*Goal of the exercise*
Copy exactly the lines of the data below that run from the line holding "1]) = true ∧" through the line holding "keepsRules .clear (toOne", both ends included.

━━━ Dataset entries

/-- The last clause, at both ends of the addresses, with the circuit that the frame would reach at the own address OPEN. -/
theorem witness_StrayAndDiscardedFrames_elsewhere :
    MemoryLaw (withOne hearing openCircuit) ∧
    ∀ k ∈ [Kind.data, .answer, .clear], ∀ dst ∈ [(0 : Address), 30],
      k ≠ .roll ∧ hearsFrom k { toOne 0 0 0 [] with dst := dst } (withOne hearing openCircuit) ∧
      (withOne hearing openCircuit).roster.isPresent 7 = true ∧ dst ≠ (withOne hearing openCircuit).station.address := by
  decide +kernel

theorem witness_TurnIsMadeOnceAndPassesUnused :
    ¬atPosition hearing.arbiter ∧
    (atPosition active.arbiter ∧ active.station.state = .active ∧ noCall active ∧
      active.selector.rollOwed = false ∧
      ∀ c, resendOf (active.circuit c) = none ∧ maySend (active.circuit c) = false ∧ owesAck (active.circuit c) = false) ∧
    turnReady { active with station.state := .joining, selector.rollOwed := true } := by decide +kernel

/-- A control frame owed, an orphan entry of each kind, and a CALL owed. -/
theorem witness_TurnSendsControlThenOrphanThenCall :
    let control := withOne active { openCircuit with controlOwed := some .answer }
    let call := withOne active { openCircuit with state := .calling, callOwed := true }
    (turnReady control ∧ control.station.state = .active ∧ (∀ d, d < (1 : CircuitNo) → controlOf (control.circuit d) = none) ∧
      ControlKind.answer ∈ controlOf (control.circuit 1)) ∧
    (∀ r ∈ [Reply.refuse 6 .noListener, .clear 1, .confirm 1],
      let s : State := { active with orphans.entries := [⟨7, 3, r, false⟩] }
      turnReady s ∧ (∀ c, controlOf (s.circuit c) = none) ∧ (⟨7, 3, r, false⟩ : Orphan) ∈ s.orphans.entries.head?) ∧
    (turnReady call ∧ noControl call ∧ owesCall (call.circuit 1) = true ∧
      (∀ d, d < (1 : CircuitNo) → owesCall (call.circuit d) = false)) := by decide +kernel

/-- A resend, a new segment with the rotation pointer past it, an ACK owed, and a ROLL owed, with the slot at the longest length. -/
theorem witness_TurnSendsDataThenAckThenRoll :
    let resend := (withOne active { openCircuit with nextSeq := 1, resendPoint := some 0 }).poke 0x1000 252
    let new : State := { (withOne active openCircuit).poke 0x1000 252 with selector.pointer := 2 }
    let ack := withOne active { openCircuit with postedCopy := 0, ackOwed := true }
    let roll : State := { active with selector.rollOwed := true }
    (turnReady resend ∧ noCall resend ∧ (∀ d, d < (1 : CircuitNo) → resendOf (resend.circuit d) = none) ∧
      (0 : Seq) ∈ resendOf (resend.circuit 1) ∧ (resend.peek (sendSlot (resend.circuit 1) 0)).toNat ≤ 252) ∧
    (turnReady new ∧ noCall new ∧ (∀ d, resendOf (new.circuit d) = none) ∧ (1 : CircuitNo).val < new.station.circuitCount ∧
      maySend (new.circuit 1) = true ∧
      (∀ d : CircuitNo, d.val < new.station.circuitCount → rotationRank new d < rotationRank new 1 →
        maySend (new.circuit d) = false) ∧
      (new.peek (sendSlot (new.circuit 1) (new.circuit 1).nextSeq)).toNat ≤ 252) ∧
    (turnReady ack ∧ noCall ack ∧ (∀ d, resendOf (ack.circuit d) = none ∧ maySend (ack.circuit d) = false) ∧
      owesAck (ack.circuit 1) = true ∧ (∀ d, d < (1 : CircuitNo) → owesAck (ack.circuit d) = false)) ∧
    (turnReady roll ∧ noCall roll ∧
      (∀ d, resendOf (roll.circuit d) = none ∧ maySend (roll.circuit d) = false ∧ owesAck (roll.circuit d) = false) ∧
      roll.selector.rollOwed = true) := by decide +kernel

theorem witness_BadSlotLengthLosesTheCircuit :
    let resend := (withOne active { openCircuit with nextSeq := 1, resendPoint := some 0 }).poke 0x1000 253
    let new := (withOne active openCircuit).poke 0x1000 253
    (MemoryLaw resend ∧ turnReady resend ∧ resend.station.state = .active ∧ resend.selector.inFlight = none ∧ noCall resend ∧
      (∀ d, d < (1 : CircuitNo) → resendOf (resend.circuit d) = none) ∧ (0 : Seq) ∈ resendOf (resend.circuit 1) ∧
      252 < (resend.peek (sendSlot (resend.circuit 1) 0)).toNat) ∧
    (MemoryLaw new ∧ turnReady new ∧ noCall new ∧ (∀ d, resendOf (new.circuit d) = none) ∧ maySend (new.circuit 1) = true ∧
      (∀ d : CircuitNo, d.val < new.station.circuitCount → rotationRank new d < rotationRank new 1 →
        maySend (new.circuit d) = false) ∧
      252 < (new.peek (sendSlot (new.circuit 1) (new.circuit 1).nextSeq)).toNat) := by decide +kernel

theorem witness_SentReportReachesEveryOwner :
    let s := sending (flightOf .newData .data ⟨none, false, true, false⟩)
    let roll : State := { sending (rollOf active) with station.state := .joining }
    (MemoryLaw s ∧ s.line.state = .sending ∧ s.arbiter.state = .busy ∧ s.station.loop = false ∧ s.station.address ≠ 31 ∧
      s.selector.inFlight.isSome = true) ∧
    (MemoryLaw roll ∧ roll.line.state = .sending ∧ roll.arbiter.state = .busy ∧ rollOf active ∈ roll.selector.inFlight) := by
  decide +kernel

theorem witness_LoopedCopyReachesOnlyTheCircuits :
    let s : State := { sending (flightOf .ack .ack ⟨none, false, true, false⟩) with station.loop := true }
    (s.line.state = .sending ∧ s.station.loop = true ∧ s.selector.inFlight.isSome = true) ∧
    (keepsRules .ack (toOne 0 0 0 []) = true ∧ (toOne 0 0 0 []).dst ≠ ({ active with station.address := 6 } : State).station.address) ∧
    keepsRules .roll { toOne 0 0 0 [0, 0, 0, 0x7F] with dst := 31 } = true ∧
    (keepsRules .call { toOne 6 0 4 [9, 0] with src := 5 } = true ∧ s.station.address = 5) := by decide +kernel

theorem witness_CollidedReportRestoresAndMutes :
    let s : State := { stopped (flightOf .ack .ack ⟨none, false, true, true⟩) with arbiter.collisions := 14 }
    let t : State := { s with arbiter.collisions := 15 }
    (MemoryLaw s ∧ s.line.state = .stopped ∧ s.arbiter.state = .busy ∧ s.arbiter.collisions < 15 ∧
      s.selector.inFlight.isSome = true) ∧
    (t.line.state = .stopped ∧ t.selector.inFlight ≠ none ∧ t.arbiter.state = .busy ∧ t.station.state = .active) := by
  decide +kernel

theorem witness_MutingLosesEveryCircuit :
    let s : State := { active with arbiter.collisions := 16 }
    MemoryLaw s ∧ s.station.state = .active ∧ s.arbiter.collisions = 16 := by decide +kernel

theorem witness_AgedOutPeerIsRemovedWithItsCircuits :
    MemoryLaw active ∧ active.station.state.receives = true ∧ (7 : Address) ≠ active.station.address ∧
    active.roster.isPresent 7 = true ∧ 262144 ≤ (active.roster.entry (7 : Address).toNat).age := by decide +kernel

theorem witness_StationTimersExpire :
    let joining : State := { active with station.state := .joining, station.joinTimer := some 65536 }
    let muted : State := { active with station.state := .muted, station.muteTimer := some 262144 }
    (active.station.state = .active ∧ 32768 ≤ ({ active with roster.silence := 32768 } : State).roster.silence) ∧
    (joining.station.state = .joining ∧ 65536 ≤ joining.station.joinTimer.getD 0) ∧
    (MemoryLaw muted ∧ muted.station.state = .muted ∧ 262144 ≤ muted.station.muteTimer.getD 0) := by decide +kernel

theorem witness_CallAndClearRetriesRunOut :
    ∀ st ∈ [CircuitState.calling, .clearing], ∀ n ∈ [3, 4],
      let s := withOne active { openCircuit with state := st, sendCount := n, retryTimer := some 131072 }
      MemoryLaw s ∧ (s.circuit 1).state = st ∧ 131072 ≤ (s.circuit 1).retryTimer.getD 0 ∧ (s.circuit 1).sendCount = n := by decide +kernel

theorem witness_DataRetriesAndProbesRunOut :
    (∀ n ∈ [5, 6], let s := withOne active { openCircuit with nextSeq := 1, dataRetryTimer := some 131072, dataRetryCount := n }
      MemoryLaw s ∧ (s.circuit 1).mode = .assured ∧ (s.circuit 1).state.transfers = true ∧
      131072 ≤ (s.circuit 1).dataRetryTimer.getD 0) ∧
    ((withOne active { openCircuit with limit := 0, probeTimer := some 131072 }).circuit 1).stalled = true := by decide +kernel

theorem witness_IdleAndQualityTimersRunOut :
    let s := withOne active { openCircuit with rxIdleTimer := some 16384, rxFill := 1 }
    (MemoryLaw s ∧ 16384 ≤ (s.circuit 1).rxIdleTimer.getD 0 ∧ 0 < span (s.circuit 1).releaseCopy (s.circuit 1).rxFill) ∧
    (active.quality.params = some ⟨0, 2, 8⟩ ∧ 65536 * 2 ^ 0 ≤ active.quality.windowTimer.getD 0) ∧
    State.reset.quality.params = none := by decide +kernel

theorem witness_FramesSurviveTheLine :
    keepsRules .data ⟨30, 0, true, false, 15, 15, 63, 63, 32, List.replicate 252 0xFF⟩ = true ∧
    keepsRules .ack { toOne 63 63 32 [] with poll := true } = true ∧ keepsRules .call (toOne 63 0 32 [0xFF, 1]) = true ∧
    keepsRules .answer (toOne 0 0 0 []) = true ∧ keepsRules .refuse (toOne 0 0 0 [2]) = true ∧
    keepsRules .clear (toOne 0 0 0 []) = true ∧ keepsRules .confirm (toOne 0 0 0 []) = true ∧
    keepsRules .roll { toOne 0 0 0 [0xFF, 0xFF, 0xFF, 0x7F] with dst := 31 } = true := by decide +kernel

━━━━━━

*Task answer*
    keepsRules .ack { toOne 63 63 32 [] with poll := true } = true ∧ keepsRules .call (toOne 63 0 32 [0xFF, 1]) = true ∧
    keepsRules .answer (toOne 0 0 0 []) = true ∧ keepsRules .refuse (toOne 0 0 0 [2]) = true ∧
    keepsRules .clear (toOne 0 0 0 []) = true ∧ keepsRules .confirm (toOne 0 0 0 []) = true ∧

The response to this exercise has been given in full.